The governor said, when schools reopen, he wants to “reimagine” them.

“[T]o do that, we are collaborating with the Bill & Melinda Gates Foundation and exploring smart, innovative education alternatives” that utilize new technology, Cuomo added.

Without any taxpayer oversight, Gates and his foundation spearheaded the most recent progressive initiative known as the Common Core State Standards, by spending upwards of $250 million in grants to test consortia, nonprofits, teachers’ unions, and political groups eager to cash in on the new scheme.

Democrat and Republican lawmakers and governors of 46 states signed onto what was touted as “rigorous” K-12 uniform math and English language arts academic standards that would drive the performance of U.S. students upward and eliminate the achievement gap between white and Asian students and their classmates who were largely black and Hispanic.

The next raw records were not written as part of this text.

-- ==== Sys2Proof/Safety/Numbers.lean ====
section
/-! DEFINITION. The numbers that the arithmetic instructions compute with, as the statements speak of them: exact integers and rational
values, and what it is to round one (spec/03 R53 to R63). -/

namespace Sys2Proof.Safety

open Sys2Proof.Machine

/-- The exact value of the integer arithmetic of R144: its type, whether it saturates, and the function. -/
def exactInt : Instr → Option (Nat × Bool × (List Int → Int))
  | .iaddD f => some (mTyN f, WellFormed.mSat f, fun xs => xs.getD 0 0 + xs.getD 1 0)
  | .isubD f => some (mTyN f, WellFormed.mSat f, fun xs => xs.getD 0 0 - xs.getD 1 0)
  | .imulD f => some (mTyN f, WellFormed.mSat f, fun xs => xs.getD 0 0 * xs.getD 1 0)
  | .imadD f => some (mTyN f, WellFormed.mSat f, fun xs => xs.getD 0 0 * xs.getD 1 0 + xs.getD 2 0)
  | .iaddxD f => some (mTyN f, WellFormed.mSat f, fun xs => xs.getD 0 0 + xs.getD 1 0 + xs.getD 2 0)
  | .iabsD f => some (mTyN f, WellFormed.mSat f, fun xs => |xs.getD 0 0|)
  | .inegD f => some (mTyN f, WellFormed.mSat f, fun xs => -xs.getD 0 0)
  | .iminD f => some (mTyN f, false, fun xs => min (xs.getD 0 0) (xs.getD 1 0))
  | .imaxD f => some (mTyN f, false, fun xs => max (xs.getD 0 0) (xs.getD 1 0))
  | .iaddDp f => some (4, dpSat f, fun xs => xs.getD 0 0 + xs.getD 1 0)
  | .isubDp f => some (4, dpSat f, fun xs => xs.getD 0 0 - xs.getD 1 0)
  | .imulDp f => some (4, dpSat f, fun xs => xs.getD 0 0 * xs.getD 1 0)
  | .iminDp f => some (dpTy f, false, fun xs => min (xs.getD 0 0) (xs.getD 1 0))
  | .imaxDp f => some (dpTy f, false, fun xs => max (xs.getD 0 0) (xs.getD 1 0))
  | _ => none

/-- The arithmetic of 32-bit words. -/
def un (g : Word → Word) (xs : List Word) : Word := g (xs.getD 0 0)
def bin (g : Word → Word → Word) (xs : List Word) : Word := g (xs.getD 0 0) (xs.getD 1 0)
def shiftL (x n : Word) : Word := if n.toNat < 32 then x <<< n.toNat else 0
def shiftR (x n : Word) : Word := if n.toNat < 32 then x >>> n.toNat else 0
def shiftS (x n : Word) : Word := x.sshiftRight (min n.toNat 31)
def minS (x y : Word) : Word := if x.slt y then x else y
def maxS (x y : Word) : Word := if y.slt x then x else y
def onesOf (x : Word) : Word := BitVec.ofNat 32 (((List.range 32).filter fun n => x.getLsbD n).length)
def rotL (x n : Word) : Word := x.rotateLeft (n.toNat % 32)
/-- The zeros above the highest set bit, and those below the lowest; 32 of the word 0. -/
def zerosAbove (x : Word) : Word := BitVec.ofNat 32 (if x = 0 then 32 else 31 - Nat.log2 x.toNat)
def zerosBelow (x : Word) : Word := BitVec.ofNat 32 (((List.range 32).takeWhile fun n => !x.getLsbD n).length)

/-- What the integer operations of the 16-bit, 32-bit and DP forms make of their sources (R144 to R146). -/
def wordOp : Instr → Option (List Word → Word)
  | .movH _ | .movW _ | .moviWi _ | .movDp _ => some (un id)
  | .iaddH _ | .iaddW _ | .iaddWimm _ | .iaddWi _ => some (bin (· + ·))
  | .isubH _ | .isubW _ => some (bin (· - ·))
  | .imulH _ | .imulW _ | .imulWimm _ | .imulWi _ => some (bin (· * ·))
  | .imulhW _ => some (bin fun x y => (x.signExtend 64 * y.signExtend 64).extractLsb' 32 32)
  | .andH _ | .andW _ | .andWimm _ | .andWi _ | .andDp _ => some (bin (· &&& ·))
  | .orH _ | .orW _ | .orWimm _ | .orWi _ | .orDp _ => some (bin (· ||| ·))
  | .xorH _ | .xorW _ | .xorWimm _ | .xorWi _ | .xorDp _ => some (bin (· ^^^ ·))
  | .andnW _ => some (bin fun x y => x &&& ~~~y)
  | .notW _ => some (un fun x => ~~~x)
  | .shlH _ | .shlW _ | .shlWimm _ | .shlDp _ => some (bin shiftL)
  | .shrH _ | .shrW _ | .shrWimm _ | .shrDp _ => some (bin shiftR)
  | .sarH _ | .sarW _ | .sarWimm _ => some (bin shiftS)
  | .rotW _ | .rotWimm _ => some (bin rotL)
  | .iminH _ | .iminW _ | .iminWimm _ | .iminWi _ => some (bin minS)
  | .imaxH _ | .imaxW _ | .imaxWimm _ | .imaxWi _ => some (bin maxS)
  | .popcW _ => some (un onesOf)
  | .clzW _ => some (un zerosAbove)
  | .ctzW _ => some (un zerosBelow)
  | .brevW _ => some (un BitVec.reverse)
  | .inegW _ => some (un fun x => -x)
  | .iabsW _ => some (un fun x => if x.msb then -x else x)
  | _ => none

/-! Floating-point values. -/

/-- The value of a finite number: (−1)^s × m × 2^e. -/
def exactValue : Machine.Num → Option ℚ
  | .fin s m e => some ((if s then -1 else 1) * (m : ℚ) * (2 : ℚ) ^ e)
  | _ => none

/-- The bits b stand for the finite value x in the format f (R56, R57). -/
def HasValue (f : Fmt) (b : Nat) (x : ℚ) : Prop := exactValue (f.decode b) = some x

/-- The bits b are Round(x, mode) in the format f, for an x within the format's finite range (R61, R62): ties to even, toward zero, up,
down, and ties away. -/
def RoundsTo (f : Fmt) (mode : Nat) (x : ℚ) (b : Nat) : Prop :=
  b < 2 ^ f.w ∧ ∃ v, HasValue f b v ∧ ∀ c y, HasValue f c y →
    match mode with
    | 0 => |v - x| ≤ |y - x| ∧ (|v - x| = |y - x| → y = v ∨ b % 2 = 0)
    | 1 => |v| ≤ |x| ∧ 0 ≤ v * x ∧ (|y| ≤ |x| → |y| ≤ |v|)
    | 2 => x ≤ v ∧ (x ≤ y → v ≤ y)
    | 3 => v ≤ x ∧ (y ≤ x → y ≤ v)
    | _ => |v - x| ≤ |y - x| ∧ (|v - x| = |y - x| → |y| ≤ |v|)

/-- x does not go beyond the greatest finite value of the format. -/
def InRange (f : Fmt) (x : ℚ) : Prop := ∃ b y, HasValue f b y ∧ |x| ≤ |y|

/-- What the floating-point arithmetic instructions round: the format, the rounding code and the exact value (R149, R150). -/
def exactFlt : Instr → Option (Fmt × Nat × (List ℚ → ℚ))
  | .faddH _ | .faddW _ => some (f32, 0, fun xs => xs.getD 0 0 + xs.getD 1 0)
  | .fsubW _ => some (f32, 0, fun xs => xs.getD 0 0 - xs.getD 1 0)
  | .fmulH _ | .fmulW _ => some (f32, 0, fun xs => xs.getD 0 0 * xs.getD 1 0)
  | .ffmaH _ => some (f32, 0, fun xs => xs.getD 0 0 + xs.getD 1 0 * xs.getD 2 0)
  | .fminW _ | .fminDp _ => some (f32, 0, fun xs => min (xs.getD 0 0) (xs.getD 1 0))
  | .fmaxH _ | .fmaxW _ | .fmaxDp _ => some (f32, 0, fun xs => max (xs.getD 0 0) (xs.getD 1 0))
  | .faddD f => some (dFmt f, dRnd f, fun xs => xs.getD 0 0 + xs.getD 1 0)
  | .fsubD f => some (dFmt f, dRnd f, fun xs => xs.getD 0 0 - xs.getD 1 0)
  | .fmulD f => some (dFmt f, dRnd f, fun xs => xs.getD 0 0 * xs.getD 1 0)
  | .ffmaD f => some (dFmt f, dRnd f, fun xs => xs.getD 0 0 * xs.getD 1 0 + xs.getD 2 0)
  | .fminD f => some (dFmt f, 0, fun xs => min (xs.getD 0 0) (xs.getD 1 0))
  | .fmaxD f => some (dFmt f, 0, fun xs => max (xs.getD 0 0) (xs.getD 1 0))
  | .faddDp f => some (f32, dpRnd f, fun xs => xs.getD 0 0 + xs.getD 1 0)
  | .fsubDp f => some (f32, dpRnd f, fun xs => xs.getD 0 0 - xs.getD 1 0)
  | .fmulDp f => some (f32, dpRnd f, fun xs => xs.getD 0 0 * xs.getD 1 0)
  | .daddD f => some (f64, dRnd f, fun xs => xs.getD 0 0 + xs.getD 1 0)
  | .dmulD f => some (f64, dRnd f, fun xs => xs.getD 0 0 * xs.getD 1 0)
  | .dfmaD f => some (f64, dRnd f, fun xs => xs.getD 0 0 * xs.getD 1 0 + xs.getD 2 0)
  | _ => none

/-- The comparisons of floating-point values: format and condition (R153). -/
def exactCmp : Instr → Option (Fmt × Nat)
  | .fcmpD f => some (dFmt f, (WellFormed.mCond f).toNat)
  | .dcmpD f => some (f64, (WellFormed.mCond f).toNat)
  | _ => none

/-- A condition of R126 on two finite values. -/
def condOf (cond : Nat) (x y : ℚ) : Bool :=
  match cond with
  | 0 => decide (x = y)
  | 1 => decide (x ≠ y)
  | 2 => decide (x < y)
  | 3 => decide (x ≤ y)
  | 4 => decide (y < x)
  | 5 => decide (y ≤ x)
  | 6 => false
  | _ => true

end Sys2Proof.Safety
end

In October 2015, Gates renewed his foundation’s commitment to Common Core, asserting, “we are on the right track.”

“There’s one other pivotal step in the movement for strong feedback and improvement systems, and that is the adoption of high, consistent academic standards throughout the country,” the Microsoft founder said at a U.S. Education forum in Seattle. “Today 42 states and the District of Columbia are using the Common Core State Standards.”

However, ten years after states adopted Common Core, a study released last week by the Boston-based Pioneer Institute revealed the historic drop in national reading and math scores on the Nation’s Report Card.

“Nearly a decade after states adopted Common Core, the empirical evidence makes it clear that these national standards have yielded underwhelming results for students,” said Pioneer executive director Jim Stergios in a statement. “The proponents of this expensive, legally questionable policy initiative have much to answer for.”

The study, titled “The Common Core Debacle” and authored by education policy researcher Theodor Rebarber, noted the “shocking trends” in American student performance in reading and math and, particularly, the further decline in performance of the nation’s lowest achieving students – many from black and Hispanic communities with failing schools.

Rebarber observed many education policy researchers have known since Common Core was introduced, that its “deeply flawed educational assumptions,” were “at odds with curriculum standards in top-achieving countries.”

Other national education leaders have lamented the expansion of the achievement gap, rather than its shrinking, as promoters of Common Core, such as Bill Gates, promised.

“Over the past decade, there has been no progress in either mathematics or reading performance,” Dr. Peggy Carr, associate commissioner of the National Center for Education Statistics, said in October 2019.

“The lowest performing students – those readers who struggle the most – have made no progress in reading from the first NAEP administration almost 30 years ago,” she added.